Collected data
»»

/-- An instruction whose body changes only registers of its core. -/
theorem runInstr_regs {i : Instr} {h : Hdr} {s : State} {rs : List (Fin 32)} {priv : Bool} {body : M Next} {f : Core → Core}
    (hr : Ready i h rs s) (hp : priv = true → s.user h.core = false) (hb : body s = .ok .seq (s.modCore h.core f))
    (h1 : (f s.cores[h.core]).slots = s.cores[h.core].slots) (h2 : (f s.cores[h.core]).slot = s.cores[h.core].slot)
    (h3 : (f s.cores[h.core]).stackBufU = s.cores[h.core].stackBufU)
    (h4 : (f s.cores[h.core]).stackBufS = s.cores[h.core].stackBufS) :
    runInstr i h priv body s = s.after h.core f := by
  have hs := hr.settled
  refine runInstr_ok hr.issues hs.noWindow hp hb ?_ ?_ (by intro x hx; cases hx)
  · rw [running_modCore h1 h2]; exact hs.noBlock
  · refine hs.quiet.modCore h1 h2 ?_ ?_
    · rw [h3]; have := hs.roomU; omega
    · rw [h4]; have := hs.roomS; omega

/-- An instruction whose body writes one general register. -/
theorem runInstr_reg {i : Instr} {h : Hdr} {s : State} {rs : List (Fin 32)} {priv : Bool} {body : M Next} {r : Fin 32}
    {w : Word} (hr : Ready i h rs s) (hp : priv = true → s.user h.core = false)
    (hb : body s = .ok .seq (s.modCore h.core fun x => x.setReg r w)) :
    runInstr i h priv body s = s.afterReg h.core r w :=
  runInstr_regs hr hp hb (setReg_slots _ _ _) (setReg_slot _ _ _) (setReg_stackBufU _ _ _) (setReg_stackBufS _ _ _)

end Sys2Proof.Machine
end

««
»»

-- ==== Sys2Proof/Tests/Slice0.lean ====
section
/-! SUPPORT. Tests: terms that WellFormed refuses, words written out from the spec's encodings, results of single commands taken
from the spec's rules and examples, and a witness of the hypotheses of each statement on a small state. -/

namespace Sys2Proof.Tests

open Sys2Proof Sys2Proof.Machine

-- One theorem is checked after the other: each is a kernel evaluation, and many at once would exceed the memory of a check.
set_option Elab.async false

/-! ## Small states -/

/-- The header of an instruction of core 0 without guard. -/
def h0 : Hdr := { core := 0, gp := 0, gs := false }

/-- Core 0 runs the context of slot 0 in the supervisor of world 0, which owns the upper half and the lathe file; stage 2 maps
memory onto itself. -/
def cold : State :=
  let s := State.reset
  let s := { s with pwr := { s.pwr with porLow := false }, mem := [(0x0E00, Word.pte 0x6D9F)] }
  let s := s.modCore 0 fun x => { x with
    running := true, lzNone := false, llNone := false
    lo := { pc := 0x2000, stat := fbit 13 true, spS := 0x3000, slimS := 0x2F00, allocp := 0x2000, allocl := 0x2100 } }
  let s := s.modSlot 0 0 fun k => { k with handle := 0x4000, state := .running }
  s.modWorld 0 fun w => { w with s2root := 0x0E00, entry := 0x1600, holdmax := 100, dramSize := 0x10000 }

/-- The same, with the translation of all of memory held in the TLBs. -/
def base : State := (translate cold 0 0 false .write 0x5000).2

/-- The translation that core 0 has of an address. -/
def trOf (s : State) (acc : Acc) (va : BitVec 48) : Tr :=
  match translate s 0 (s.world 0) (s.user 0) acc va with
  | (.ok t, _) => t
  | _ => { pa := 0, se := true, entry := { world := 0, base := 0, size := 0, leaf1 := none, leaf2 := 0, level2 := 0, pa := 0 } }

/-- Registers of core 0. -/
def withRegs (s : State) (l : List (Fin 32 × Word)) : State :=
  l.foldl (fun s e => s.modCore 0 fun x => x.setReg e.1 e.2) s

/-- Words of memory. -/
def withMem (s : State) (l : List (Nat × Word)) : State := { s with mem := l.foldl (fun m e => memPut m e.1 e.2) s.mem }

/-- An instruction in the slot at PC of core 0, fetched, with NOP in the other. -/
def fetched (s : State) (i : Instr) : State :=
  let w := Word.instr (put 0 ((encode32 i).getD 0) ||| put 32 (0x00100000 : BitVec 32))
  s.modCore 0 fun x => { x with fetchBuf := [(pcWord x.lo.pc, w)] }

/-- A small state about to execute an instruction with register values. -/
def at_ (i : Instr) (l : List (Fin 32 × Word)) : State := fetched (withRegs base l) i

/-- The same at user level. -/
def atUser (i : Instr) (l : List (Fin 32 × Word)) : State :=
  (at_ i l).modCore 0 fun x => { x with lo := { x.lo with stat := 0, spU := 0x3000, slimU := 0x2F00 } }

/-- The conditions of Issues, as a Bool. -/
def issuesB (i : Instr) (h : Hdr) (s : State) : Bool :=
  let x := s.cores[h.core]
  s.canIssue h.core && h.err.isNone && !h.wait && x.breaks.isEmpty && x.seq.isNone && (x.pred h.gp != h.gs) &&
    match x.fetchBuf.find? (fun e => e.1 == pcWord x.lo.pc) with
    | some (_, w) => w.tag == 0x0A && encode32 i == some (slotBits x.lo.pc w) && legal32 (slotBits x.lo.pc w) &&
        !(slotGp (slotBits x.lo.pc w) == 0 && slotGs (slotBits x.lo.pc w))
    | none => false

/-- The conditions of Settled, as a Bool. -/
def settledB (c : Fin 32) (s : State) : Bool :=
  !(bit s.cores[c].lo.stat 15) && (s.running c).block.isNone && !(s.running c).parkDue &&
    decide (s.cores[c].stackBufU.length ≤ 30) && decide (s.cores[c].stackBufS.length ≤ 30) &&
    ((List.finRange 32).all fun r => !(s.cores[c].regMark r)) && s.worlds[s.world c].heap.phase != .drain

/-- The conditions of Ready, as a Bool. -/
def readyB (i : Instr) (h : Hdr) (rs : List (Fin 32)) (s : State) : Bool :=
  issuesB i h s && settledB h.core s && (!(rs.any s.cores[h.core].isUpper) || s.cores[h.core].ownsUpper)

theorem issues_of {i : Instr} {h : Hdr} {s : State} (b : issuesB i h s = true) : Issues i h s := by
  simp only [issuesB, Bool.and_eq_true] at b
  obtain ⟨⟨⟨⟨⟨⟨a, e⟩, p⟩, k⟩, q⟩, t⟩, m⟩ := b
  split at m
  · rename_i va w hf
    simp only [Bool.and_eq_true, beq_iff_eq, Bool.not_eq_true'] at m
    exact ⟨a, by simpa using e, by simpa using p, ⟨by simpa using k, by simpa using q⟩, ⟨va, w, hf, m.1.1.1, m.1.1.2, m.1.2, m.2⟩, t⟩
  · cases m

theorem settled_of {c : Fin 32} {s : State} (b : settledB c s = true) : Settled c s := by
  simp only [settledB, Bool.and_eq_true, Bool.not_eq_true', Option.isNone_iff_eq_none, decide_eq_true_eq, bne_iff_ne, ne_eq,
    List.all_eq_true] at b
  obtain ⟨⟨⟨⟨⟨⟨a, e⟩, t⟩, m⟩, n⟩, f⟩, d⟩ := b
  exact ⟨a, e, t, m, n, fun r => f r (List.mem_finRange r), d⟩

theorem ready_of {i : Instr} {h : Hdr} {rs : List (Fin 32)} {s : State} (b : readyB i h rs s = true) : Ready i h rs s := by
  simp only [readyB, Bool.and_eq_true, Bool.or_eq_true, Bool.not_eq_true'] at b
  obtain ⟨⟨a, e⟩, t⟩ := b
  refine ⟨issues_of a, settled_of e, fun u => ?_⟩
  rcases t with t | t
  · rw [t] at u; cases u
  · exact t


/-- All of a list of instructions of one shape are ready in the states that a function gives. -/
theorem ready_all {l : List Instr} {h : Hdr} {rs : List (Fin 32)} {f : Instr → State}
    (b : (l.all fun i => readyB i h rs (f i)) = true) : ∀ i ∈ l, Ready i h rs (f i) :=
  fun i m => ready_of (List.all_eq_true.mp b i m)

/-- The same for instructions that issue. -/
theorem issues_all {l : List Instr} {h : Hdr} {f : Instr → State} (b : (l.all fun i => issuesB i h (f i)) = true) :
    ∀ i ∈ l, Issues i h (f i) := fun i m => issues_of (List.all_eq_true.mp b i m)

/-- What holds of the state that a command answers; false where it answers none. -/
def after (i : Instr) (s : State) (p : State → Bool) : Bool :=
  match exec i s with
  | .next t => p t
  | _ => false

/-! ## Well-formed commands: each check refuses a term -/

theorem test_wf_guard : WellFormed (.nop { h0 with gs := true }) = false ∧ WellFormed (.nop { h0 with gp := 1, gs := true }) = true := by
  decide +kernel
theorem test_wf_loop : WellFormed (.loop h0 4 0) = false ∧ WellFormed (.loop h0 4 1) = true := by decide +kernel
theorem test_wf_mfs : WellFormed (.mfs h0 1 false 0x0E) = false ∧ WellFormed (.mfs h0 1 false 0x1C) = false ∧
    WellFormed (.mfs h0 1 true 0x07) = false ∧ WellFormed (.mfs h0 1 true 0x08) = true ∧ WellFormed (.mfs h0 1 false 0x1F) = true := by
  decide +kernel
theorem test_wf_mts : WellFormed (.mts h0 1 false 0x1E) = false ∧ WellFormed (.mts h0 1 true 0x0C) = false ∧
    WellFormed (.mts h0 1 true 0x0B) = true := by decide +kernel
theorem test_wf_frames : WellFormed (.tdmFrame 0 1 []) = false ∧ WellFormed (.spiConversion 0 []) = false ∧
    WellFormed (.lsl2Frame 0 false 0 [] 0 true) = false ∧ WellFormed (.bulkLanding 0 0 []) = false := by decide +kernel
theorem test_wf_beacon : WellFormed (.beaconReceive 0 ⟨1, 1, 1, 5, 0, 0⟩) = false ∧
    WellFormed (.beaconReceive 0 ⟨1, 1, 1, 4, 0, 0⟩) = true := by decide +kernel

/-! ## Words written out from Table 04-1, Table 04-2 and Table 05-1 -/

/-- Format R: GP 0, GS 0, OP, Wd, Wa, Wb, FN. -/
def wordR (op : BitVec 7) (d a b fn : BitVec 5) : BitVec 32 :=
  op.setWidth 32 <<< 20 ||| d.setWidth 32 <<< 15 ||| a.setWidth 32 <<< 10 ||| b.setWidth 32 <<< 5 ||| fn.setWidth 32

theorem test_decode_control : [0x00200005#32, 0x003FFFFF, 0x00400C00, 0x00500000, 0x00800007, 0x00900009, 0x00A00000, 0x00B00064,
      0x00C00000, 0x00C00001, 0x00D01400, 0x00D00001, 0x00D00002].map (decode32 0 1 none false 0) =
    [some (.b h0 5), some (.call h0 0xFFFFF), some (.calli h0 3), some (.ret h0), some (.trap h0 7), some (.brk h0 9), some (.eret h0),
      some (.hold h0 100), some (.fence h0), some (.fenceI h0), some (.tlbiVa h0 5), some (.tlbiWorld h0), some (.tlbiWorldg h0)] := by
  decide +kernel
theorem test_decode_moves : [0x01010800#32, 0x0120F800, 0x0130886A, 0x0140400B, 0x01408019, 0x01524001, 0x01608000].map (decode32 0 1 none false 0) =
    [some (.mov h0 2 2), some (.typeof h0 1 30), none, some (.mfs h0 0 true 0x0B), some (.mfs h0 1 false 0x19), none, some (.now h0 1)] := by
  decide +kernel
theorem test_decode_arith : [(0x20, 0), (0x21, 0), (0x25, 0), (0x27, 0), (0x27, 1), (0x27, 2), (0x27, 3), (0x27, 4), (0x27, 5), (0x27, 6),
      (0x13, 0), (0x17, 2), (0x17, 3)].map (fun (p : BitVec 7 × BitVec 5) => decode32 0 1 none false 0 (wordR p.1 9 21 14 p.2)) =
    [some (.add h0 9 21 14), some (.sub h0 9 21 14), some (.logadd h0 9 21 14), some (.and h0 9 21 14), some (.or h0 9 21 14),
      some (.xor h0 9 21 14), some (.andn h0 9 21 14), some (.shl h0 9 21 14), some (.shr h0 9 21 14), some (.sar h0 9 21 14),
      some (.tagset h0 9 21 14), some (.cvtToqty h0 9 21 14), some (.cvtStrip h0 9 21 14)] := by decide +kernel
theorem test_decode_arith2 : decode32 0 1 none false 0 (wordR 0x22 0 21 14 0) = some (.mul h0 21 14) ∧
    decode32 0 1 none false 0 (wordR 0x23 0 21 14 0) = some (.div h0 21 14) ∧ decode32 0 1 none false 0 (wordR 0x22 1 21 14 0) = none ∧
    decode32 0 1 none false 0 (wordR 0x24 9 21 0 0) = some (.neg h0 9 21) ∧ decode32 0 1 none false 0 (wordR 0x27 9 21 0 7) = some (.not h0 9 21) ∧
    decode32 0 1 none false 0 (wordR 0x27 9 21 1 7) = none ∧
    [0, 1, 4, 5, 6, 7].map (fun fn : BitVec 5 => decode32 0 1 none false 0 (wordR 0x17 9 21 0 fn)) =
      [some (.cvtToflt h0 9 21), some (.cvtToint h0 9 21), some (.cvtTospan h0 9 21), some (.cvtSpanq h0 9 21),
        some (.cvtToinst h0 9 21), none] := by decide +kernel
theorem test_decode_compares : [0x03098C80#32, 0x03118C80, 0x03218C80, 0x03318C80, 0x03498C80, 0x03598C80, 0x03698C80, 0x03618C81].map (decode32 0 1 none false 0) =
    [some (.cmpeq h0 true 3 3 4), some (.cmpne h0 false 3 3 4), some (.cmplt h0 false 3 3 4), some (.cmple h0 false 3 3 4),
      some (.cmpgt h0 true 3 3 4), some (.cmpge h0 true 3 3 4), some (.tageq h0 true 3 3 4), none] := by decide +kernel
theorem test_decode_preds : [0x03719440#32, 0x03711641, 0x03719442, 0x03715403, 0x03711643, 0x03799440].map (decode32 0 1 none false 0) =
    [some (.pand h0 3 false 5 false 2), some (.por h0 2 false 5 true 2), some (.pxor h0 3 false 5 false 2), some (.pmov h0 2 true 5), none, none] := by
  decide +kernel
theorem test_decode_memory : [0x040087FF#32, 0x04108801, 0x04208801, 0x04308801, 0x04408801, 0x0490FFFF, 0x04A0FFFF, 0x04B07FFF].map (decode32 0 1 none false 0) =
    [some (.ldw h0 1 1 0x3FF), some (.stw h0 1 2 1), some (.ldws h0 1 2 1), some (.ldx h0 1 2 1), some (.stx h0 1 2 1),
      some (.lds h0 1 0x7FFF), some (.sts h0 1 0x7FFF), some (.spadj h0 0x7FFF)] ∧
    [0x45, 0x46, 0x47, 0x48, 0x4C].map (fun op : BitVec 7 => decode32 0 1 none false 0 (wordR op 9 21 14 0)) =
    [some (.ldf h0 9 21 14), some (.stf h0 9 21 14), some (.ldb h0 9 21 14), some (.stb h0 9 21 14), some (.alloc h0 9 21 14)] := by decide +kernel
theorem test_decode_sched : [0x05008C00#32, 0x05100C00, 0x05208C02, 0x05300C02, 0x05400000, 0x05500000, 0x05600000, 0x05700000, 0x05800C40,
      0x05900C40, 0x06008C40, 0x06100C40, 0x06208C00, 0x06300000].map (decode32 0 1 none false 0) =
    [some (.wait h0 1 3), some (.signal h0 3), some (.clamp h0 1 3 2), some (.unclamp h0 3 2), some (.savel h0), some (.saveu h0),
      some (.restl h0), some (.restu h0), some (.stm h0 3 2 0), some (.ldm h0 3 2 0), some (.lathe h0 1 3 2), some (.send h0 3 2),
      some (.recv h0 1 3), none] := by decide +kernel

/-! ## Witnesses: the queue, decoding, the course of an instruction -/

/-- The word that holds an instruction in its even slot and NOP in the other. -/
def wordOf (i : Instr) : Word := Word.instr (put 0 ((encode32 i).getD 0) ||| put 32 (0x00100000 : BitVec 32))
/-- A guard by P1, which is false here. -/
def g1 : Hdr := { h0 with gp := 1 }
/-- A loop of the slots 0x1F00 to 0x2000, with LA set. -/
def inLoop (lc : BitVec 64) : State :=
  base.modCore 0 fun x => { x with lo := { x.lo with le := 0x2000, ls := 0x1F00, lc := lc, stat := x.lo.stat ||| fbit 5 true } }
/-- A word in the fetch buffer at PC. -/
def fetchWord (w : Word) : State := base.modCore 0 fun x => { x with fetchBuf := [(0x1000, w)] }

««

> [Work required]: Every line above from the line with "def at_ (i : Instr)" to the line with "let x := s.cores[h.core]" is wanted, ends included; write them out exactly and add no other line.

> [Result]:
def at_ (i : Instr) (l : List (Fin 32 × Word)) : State := fetched (withRegs base l) i

/-- The same at user level. -/
def atUser (i : Instr) (l : List (Fin 32 × Word)) : State :=
  (at_ i l).modCore 0 fun x => { x with lo := { x.lo with stat := 0, spU := 0x3000, slimU := 0x2F00 } }

/-- The conditions of Issues, as a Bool. -/
def issuesB (i : Instr) (h : Hdr) (s : State) : Bool :=
  let x := s.cores[h.core]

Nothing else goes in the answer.